EXERCISE AIM:
From the line below that contains "(modPort p f s).attn = s.attn := rfl" to the line that contains "(modPort p f s).alternation", repeat every line exactly, both ends included, and nothing else.
╭─ PROVIDED INFORMATION
-- ==== Sys2Proof/Laws/State.lean ====
section
/-! SUPPORT. One lemma for each field that an update of State leaves alone, true by unfolding. -/

namespace Sys2Proof.Machine

/-! ### setPort -/

@[simp] theorem setPort_rx (p : PortNo) (x : Port) (s : State) : (setPort p x s).rx = s.rx := rfl
@[simp] theorem setPort_rxdLevel (p : PortNo) (x : Port) (s : State) :
    (setPort p x s).rxdLevel = s.rxdLevel := rfl
@[simp] theorem setPort_rxdChar (p : PortNo) (x : Port) (s : State) :
    (setPort p x s).rxdChar = s.rxdChar := rfl
@[simp] theorem setPort_rate (p : PortNo) (x : Port) (s : State) :
    (setPort p x s).rate = s.rate := rfl
@[simp] theorem setPort_link (p : PortNo) (x : Port) (s : State) :
    (setPort p x s).link = s.link := rfl
@[simp] theorem setPort_silenceTimer (p : PortNo) (x : Port) (s : State) :
    (setPort p x s).silenceTimer = s.silenceTimer := rfl
@[simp] theorem setPort_silenceCode (p : PortNo) (x : Port) (s : State) :
    (setPort p x s).silenceCode = s.silenceCode := rfl
@[simp] theorem setPort_ac (p : PortNo) (x : Port) (s : State) : (setPort p x s).ac = s.ac := rfl
@[simp] theorem setPort_stream (p : PortNo) (x : Port) (s : State) :
    (setPort p x s).stream = s.stream := rfl
@[simp] theorem setPort_free (p : PortNo) (x : Port) (s : State) :
    (setPort p x s).free = s.free := rfl
@[simp] theorem setPort_poolReserve (p : PortNo) (x : Port) (s : State) :
    (setPort p x s).poolReserve = s.poolReserve := rfl
@[simp] theorem setPort_poolLow (p : PortNo) (x : Port) (s : State) :
    (setPort p x s).poolLow = s.poolLow := rfl
@[simp] theorem setPort_fences (p : PortNo) (x : Port) (s : State) :
    (setPort p x s).fences = s.fences := rfl
@[simp] theorem setPort_bus (p : PortNo) (x : Port) (s : State) : (setPort p x s).bus = s.bus := rfl
@[simp] theorem setPort_tribRx (p : PortNo) (x : Port) (s : State) :
    (setPort p x s).tribRx = s.tribRx := rfl
@[simp] theorem setPort_urgentPtr (p : PortNo) (x : Port) (s : State) :
    (setPort p x s).urgentPtr = s.urgentPtr := rfl
@[simp] theorem setPort_normalPtr (p : PortNo) (x : Port) (s : State) :
    (setPort p x s).normalPtr = s.normalPtr := rfl
@[simp] theorem setPort_attn (p : PortNo) (x : Port) (s : State) :
    (setPort p x s).attn = s.attn := rfl
@[simp] theorem setPort_scan (p : PortNo) (x : Port) (s : State) :
    (setPort p x s).scan = s.scan := rfl
@[simp] theorem setPort_nextIndex (p : PortNo) (x : Port) (s : State) :
    (setPort p x s).nextIndex = s.nextIndex := rfl
@[simp] theorem setPort_alternation (p : PortNo) (x : Port) (s : State) :
    (setPort p x s).alternation = s.alternation := rfl
@[simp] theorem setPort_scanEnable (p : PortNo) (x : Port) (s : State) :
    (setPort p x s).scanEnable = s.scanEnable := rfl
@[simp] theorem setPort_reports (p : PortNo) (x : Port) (s : State) :
    (setPort p x s).reports = s.reports := rfl
@[simp] theorem setPort_reservations (p : PortNo) (x : Port) (s : State) :
    (setPort p x s).reservations = s.reservations := rfl
@[simp] theorem setPort_nextRC (p : PortNo) (x : Port) (s : State) :
    (setPort p x s).nextRC = s.nextRC := rfl
@[simp] theorem setPort_ring (p : PortNo) (x : Port) (s : State) :
    (setPort p x s).ring = s.ring := rfl
@[simp] theorem setPort_slot (p : PortNo) (x : Port) (s : State) :
    (setPort p x s).slot = s.slot := rfl
@[simp] theorem setPort_streamPending (p : PortNo) (x : Port) (s : State) :
    (setPort p x s).streamPending = s.streamPending := rfl
@[simp] theorem setPort_flowPending (p : PortNo) (x : Port) (s : State) :
    (setPort p x s).flowPending = s.flowPending := rfl
@[simp] theorem setPort_progressPending (p : PortNo) (x : Port) (s : State) :
    (setPort p x s).progressPending = s.progressPending := rfl
@[simp] theorem setPort_line (p : PortNo) (x : Port) (s : State) :
    (setPort p x s).line = s.line := rfl
@[simp] theorem setPort_turn (p : PortNo) (x : Port) (s : State) :
    (setPort p x s).turn = s.turn := rfl
@[simp] theorem setPort_tallies (p : PortNo) (x : Port) (s : State) :
    (setPort p x s).tallies = s.tallies := rfl
@[simp] theorem setPort_resetHeld (p : PortNo) (x : Port) (s : State) :
    (setPort p x s).resetHeld = s.resetHeld := rfl
@[simp] theorem setPort_decisionDue (p : PortNo) (x : Port) (s : State) :
    (setPort p x s).decisionDue = s.decisionDue := rfl
@[simp] theorem setPort_pending (p : PortNo) (x : Port) (s : State) :
    (setPort p x s).pending = s.pending := rfl

/-! ### modPort -/

@[simp] theorem modPort_rx (p : PortNo) (f : Port → Port) (s : State) :
    (modPort p f s).rx = s.rx := rfl
@[simp] theorem modPort_rxdLevel (p : PortNo) (f : Port → Port) (s : State) :
    (modPort p f s).rxdLevel = s.rxdLevel := rfl
@[simp] theorem modPort_rxdChar (p : PortNo) (f : Port → Port) (s : State) :
    (modPort p f s).rxdChar = s.rxdChar := rfl
@[simp] theorem modPort_rate (p : PortNo) (f : Port → Port) (s : State) :
    (modPort p f s).rate = s.rate := rfl
@[simp] theorem modPort_link (p : PortNo) (f : Port → Port) (s : State) :
    (modPort p f s).link = s.link := rfl
@[simp] theorem modPort_silenceTimer (p : PortNo) (f : Port → Port) (s : State) :
    (modPort p f s).silenceTimer = s.silenceTimer := rfl
@[simp] theorem modPort_silenceCode (p : PortNo) (f : Port → Port) (s : State) :
    (modPort p f s).silenceCode = s.silenceCode := rfl
@[simp] theorem modPort_ac (p : PortNo) (f : Port → Port) (s : State) :
    (modPort p f s).ac = s.ac := rfl
@[simp] theorem modPort_stream (p : PortNo) (f : Port → Port) (s : State) :
    (modPort p f s).stream = s.stream := rfl
@[simp] theorem modPort_free (p : PortNo) (f : Port → Port) (s : State) :
    (modPort p f s).free = s.free := rfl
@[simp] theorem modPort_poolReserve (p : PortNo) (f : Port → Port) (s : State) :
    (modPort p f s).poolReserve = s.poolReserve := rfl
@[simp] theorem modPort_poolLow (p : PortNo) (f : Port → Port) (s : State) :
    (modPort p f s).poolLow = s.poolLow := rfl
@[simp] theorem modPort_fences (p : PortNo) (f : Port → Port) (s : State) :
    (modPort p f s).fences = s.fences := rfl
@[simp] theorem modPort_bus (p : PortNo) (f : Port → Port) (s : State) :
    (modPort p f s).bus = s.bus := rfl
@[simp] theorem modPort_tribRx (p : PortNo) (f : Port → Port) (s : State) :
    (modPort p f s).tribRx = s.tribRx := rfl
@[simp] theorem modPort_urgentPtr (p : PortNo) (f : Port → Port) (s : State) :
    (modPort p f s).urgentPtr = s.urgentPtr := rfl
@[simp] theorem modPort_normalPtr (p : PortNo) (f : Port → Port) (s : State) :
    (modPort p f s).normalPtr = s.normalPtr := rfl
@[simp] theorem modPort_attn (p : PortNo) (f : Port → Port) (s : State) :
    (modPort p f s).attn = s.attn := rfl
@[simp] theorem modPort_scan (p : PortNo) (f : Port → Port) (s : State) :
    (modPort p f s).scan = s.scan := rfl
@[simp] theorem modPort_nextIndex (p : PortNo) (f : Port → Port) (s : State) :
    (modPort p f s).nextIndex = s.nextIndex := rfl
@[simp] theorem modPort_alternation (p : PortNo) (f : Port → Port) (s : State) :
    (modPort p f s).alternation = s.alternation := rfl
@[simp] theorem modPort_scanEnable (p : PortNo) (f : Port → Port) (s : State) :
    (modPort p f s).scanEnable = s.scanEnable := rfl
@[simp] theorem modPort_reports (p : PortNo) (f : Port → Port) (s : State) :
    (modPort p f s).reports = s.reports := rfl
@[simp] theorem modPort_reservations (p : PortNo) (f : Port → Port) (s : State) :
    (modPort p f s).reservations = s.reservations := rfl
@[simp] theorem modPort_nextRC (p : PortNo) (f : Port → Port) (s : State) :
    (modPort p f s).nextRC = s.nextRC := rfl
@[simp] theorem modPort_ring (p : PortNo) (f : Port → Port) (s : State) :
    (modPort p f s).ring = s.ring := rfl
@[simp] theorem modPort_slot (p : PortNo) (f : Port → Port) (s : State) :
    (modPort p f s).slot = s.slot := rfl
@[simp] theorem modPort_streamPending (p : PortNo) (f : Port → Port) (s : State) :
    (modPort p f s).streamPending = s.streamPending := rfl
@[simp] theorem modPort_flowPending (p : PortNo) (f : Port → Port) (s : State) :
    (modPort p f s).flowPending = s.flowPending := rfl
@[simp] theorem modPort_progressPending (p : PortNo) (f : Port → Port) (s : State) :
    (modPort p f s).progressPending = s.progressPending := rfl
@[simp] theorem modPort_line (p : PortNo) (f : Port → Port) (s : State) :
    (modPort p f s).line = s.line := rfl
@[simp] theorem modPort_turn (p : PortNo) (f : Port → Port) (s : State) :
    (modPort p f s).turn = s.turn := rfl
@[simp] theorem modPort_tallies (p : PortNo) (f : Port → Port) (s : State) :
    (modPort p f s).tallies = s.tallies := rfl
@[simp] theorem modPort_resetHeld (p : PortNo) (f : Port → Port) (s : State) :
    (modPort p f s).resetHeld = s.resetHeld := rfl
@[simp] theorem modPort_decisionDue (p : PortNo) (f : Port → Port) (s : State) :
    (modPort p f s).decisionDue = s.decisionDue := rfl
@[simp] theorem modPort_pending (p : PortNo) (f : Port → Port) (s : State) :
    (modPort p f s).pending = s.pending := rfl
╰─
SOLUTION TO THE PROBLEM:
    (modPort p f s).attn = s.attn := rfl
@[simp] theorem modPort_scan (p : PortNo) (f : Port → Port) (s : State) :
    (modPort p f s).scan = s.scan := rfl
@[simp] theorem modPort_nextIndex (p : PortNo) (f : Port → Port) (s : State) :
    (modPort p f s).nextIndex = s.nextIndex := rfl
@[simp] theorem modPort_alternation (p : PortNo) (f : Port → Port) (s : State) :
    (modPort p f s).alternation = s.alternation := rfl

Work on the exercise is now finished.